From the records below, set down exactly the lines starting with the line that contains "2.3 and 2.5 -/" and going on through the line that contains "exec (.compute 0x49861147#32)". Nothing else is wanted.

Data for processing:
--*--
-- ==== Sys2Proof/Tests/Slice0.lean ====
section
/-! SUPPORT. The model's own tests: each check of WellFormed refuses an ill-formed term; wires written out from the spec decode
to the call they stand for; calls and lines give the values of 95_test_vectors.md, 40_mix.md R57, 41_swap.md R70 and
42_compute.md R75; and for each statement with hypotheses a concrete case that meets them. -/

namespace Sys2Proof.Tests

open Sys2Proof Sys2Proof.Machine

/-! ### Ill-formed terms are refused -/

/-- The hardware's configuration with another table. -/
def withTable (t : List (Nat × Nat)) : Config := { hardware with swapTable := t, npairs := t.length }

theorem test_build_accepts_hardware : hardware.build = .ok hardware := by decide
theorem test_build_refuses_width : ({ hardware with width := 16 } : Config).build = .error .width := by decide
theorem test_build_refuses_npairs : ({ hardware with npairs := 7 } : Config).build = .error .npairs := by decide
theorem test_build_refuses_index_32 : (withTable [(31, 4), (32, 5)]).build = .error .indexRange := by decide
theorem test_build_refuses_repeated_index : (withTable [(31, 4), (4, 5)]).build = .error .repeatedIndex := by decide
theorem test_build_refuses_pair_with_itself : (withTable [(7, 7)]).build = .error .repeatedIndex := by decide
/-- No operand makes an instruction ill formed (30_encoding.md R48). -/
theorem test_instr_wf_extremes : (Instr.mix 0#32).wf && (Instr.swap 0xFFFFFFFF#32).wf && (Instr.compute 0x80000000#32).wf := by
  decide
theorem test_wires_wf_refuses_31 : wiresWf (List.replicate 31 .one) = false := by decide
theorem test_wires_wf_refuses_undriven : wiresWf (.undriven :: List.replicate 31 .one) = false := by decide
theorem test_wires_wf_refuses_unknown : wiresWf (List.replicate 31 .one ++ [.unknown]) = false := by decide
theorem test_program_wf_refuses_unbound_operand : programWf [] [.call 1 .SWAP 0 (.name 0), .call 0 .MIX 0 (.literal 0#32)] = false := by
  decide
theorem test_program_wf_refuses_unbound_expect : programWf [] [.expect 0 (.literal 0#32)] = false := by decide
theorem test_program_wf_accepts_bound_earlier :
    programWf [] [.call 0 .MIX 0 (.literal 0#32), .call 1 .SWAP 0 (.name 0), .expect 1 (.name 0)] = true := by decide

/-! ### Decoding: wires written out from 30_encoding.md R39, bit 31 on the left -/

/-- Wires from bits written with bit 31 on the left, as 95_test_vectors.md section 3 writes them. -/
def wiresFrom31 (bits : List Nat) : List Wire := bits.reverse.map fun b => if b = 1 then .one else .zero

/-- The operand wires of program P2, line 1. -/
def p2Wires : List Wire := wiresFrom31 [0,0,0,1, 0,0,1,0, 0,0,1,1, 0,1,0,0, 0,1,0,1, 0,1,1,0, 0,1,1,1, 1,0,0,0]

theorem test_decode_mix_p2 : decode .mixer p2Wires = .ok (.mix 0x12345678#32) := by decide
theorem test_decode_compute_p2 : decode .core p2Wires = .ok (.compute 0x12345678#32) := by decide
theorem test_decode_swap_p2_line2 :
    decode .swapper (wiresFrom31 [0,0,1,0, 1,1,1,0, 1,1,1,0, 1,0,0,1, 1,1,0,0, 1,0,0,0, 0,1,1,1, 0,1,0,1]) =
      .ok (.swap 0x2EE9C875#32) := by decide
theorem test_encode_swap_bit31 : encode (.swap 0x80000000#32) = (.swapper, wiresFrom31 (1 :: List.replicate 31 0)) := by decide
theorem test_decode_refuses_wire_31_undriven :
    decode .core (List.replicate 31 .one ++ [.undriven]) = .error (.undriven 31) := by decide
theorem test_decode_refuses_33_wires : decode .core (List.replicate 33 .one) = .error (.portWidth 33) := by decide
theorem test_table_word_without_bits : decodeTableWord 0 0 = some (.compute 0#32) := by decide
theorem test_table_word_of_32_bits : decodeTableWord 32 0x12345678 = some (.compute 0x12345678#32) := by decide
theorem test_table_word_of_33_bits : decodeTableWord 33 0 = none := by decide

/-! ### Calls: values of 40_mix.md R57, 41_swap.md R70, 95_test_vectors.md sections 2.1, 2.3 and 2.5 -/

/-- A state with one bound name, whose receiver is name 1. -/
def base : State := { State.reset with names := [(0, 5#32)], receiver := 1 }

theorem test_mix_overflow : exec (.mix 0x00000004#32) base = .next { base with names := [(0, 5#32), (1, 0x5FEEF789#32)] } := rfl
theorem test_mix_of_zero_pre : mixed hardware 0x9FFD67ED#32 = 0#32 := by decide
theorem test_swap_mixed_pattern :
    exec (.swap 0xDEADBEEF#32) base = .next { base with names := [(0, 5#32), (1, 0x7EA9FEBF#32)] } := rfl
theorem test_swap_first_indices : swapResult hardware 0x8204D408#32 = 0x20802872#32 := by decide
theorem test_compute_feedback :
    exec (.compute 0x49861147#32) base = .next { base with names := [(0, 5#32), (1, 0x4E149DFA#32)] } := rfl
/-- The rejected bit numbering would give 0x3B887009 (95_test_vectors.md section 2.6). -/
theorem test_compute_scenario_1 : response hardware 0#32 = 0x49861147#32 := by decide

/-! ### Lines -/

/-- A state whose sequence of lines is this, none of them done. -/
def withLines (ls : List Line) : State := { base with parameters := { program := ls } }

theorem test_step_call_rebinds :
    step (withLines [.call 0 .COMPUTE 7 (.literal 1#32)]) =
      .next { withLines [.call 0 .COMPUTE 7 (.literal 1#32)] with
        position := 1, receiver := 0, names := [(0, 0x069D84C6#32)] } := rfl
theorem test_step_alias_of_name :
    step (withLines [.call 9 .sAlias 0 (.name 0)]) = 
      .next { withLines [.call 9 .sAlias 0 (.name 0)] with position := 1, receiver := 9, names := [(0, 5#32), (9, 5#32)] } := rfl
theorem test_step_expect_fails : step (withLines [.expect 0 (.literal 4#32)]) = .refused (.expectationFailed 0) := rfl
theorem test_step_expect_passes : step (withLines [.expect 0 (.literal 5#32)]) =
    .next { withLines [.expect 0 (.literal 5#32)] with position := 1 } := rfl
theorem test_step_from_reset : step State.reset = .refused .noCall := rfl
theorem test_fetch_word_runs : step (base.withFetchWord 32 0x12345678) =
    .next { base.withFetchWord 32 0x12345678 with position := 1, names := [(0, 5#32), (1, 0x8E6D7465#32)] } := rfl

/-! ### Each statement with hypotheses has a case that meets them -/

/-- A well-formed configuration other than the hardware's: one pair, an even multiplier. -/
def onePair : Config := { width := 32, npairs := 1, mulConst := 2#32, xorConst := 1#32, swapTable := [(0, 31)] }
--*--
Written answer:
/-! ### Calls: values of 40_mix.md R57, 41_swap.md R70, 95_test_vectors.md sections 2.1, 2.3 and 2.5 -/

/-- A state with one bound name, whose receiver is name 1. -/
def base : State := { State.reset with names := [(0, 5#32)], receiver := 1 }

theorem test_mix_overflow : exec (.mix 0x00000004#32) base = .next { base with names := [(0, 5#32), (1, 0x5FEEF789#32)] } := rfl
theorem test_mix_of_zero_pre : mixed hardware 0x9FFD67ED#32 = 0#32 := by decide
theorem test_swap_mixed_pattern :
    exec (.swap 0xDEADBEEF#32) base = .next { base with names := [(0, 5#32), (1, 0x7EA9FEBF#32)] } := rfl
theorem test_swap_first_indices : swapResult hardware 0x8204D408#32 = 0x20802872#32 := by decide
theorem test_compute_feedback :
    exec (.compute 0x49861147#32) base = .next { base with names := [(0, 5#32), (1, 0x4E149DFA#32)] } := rfl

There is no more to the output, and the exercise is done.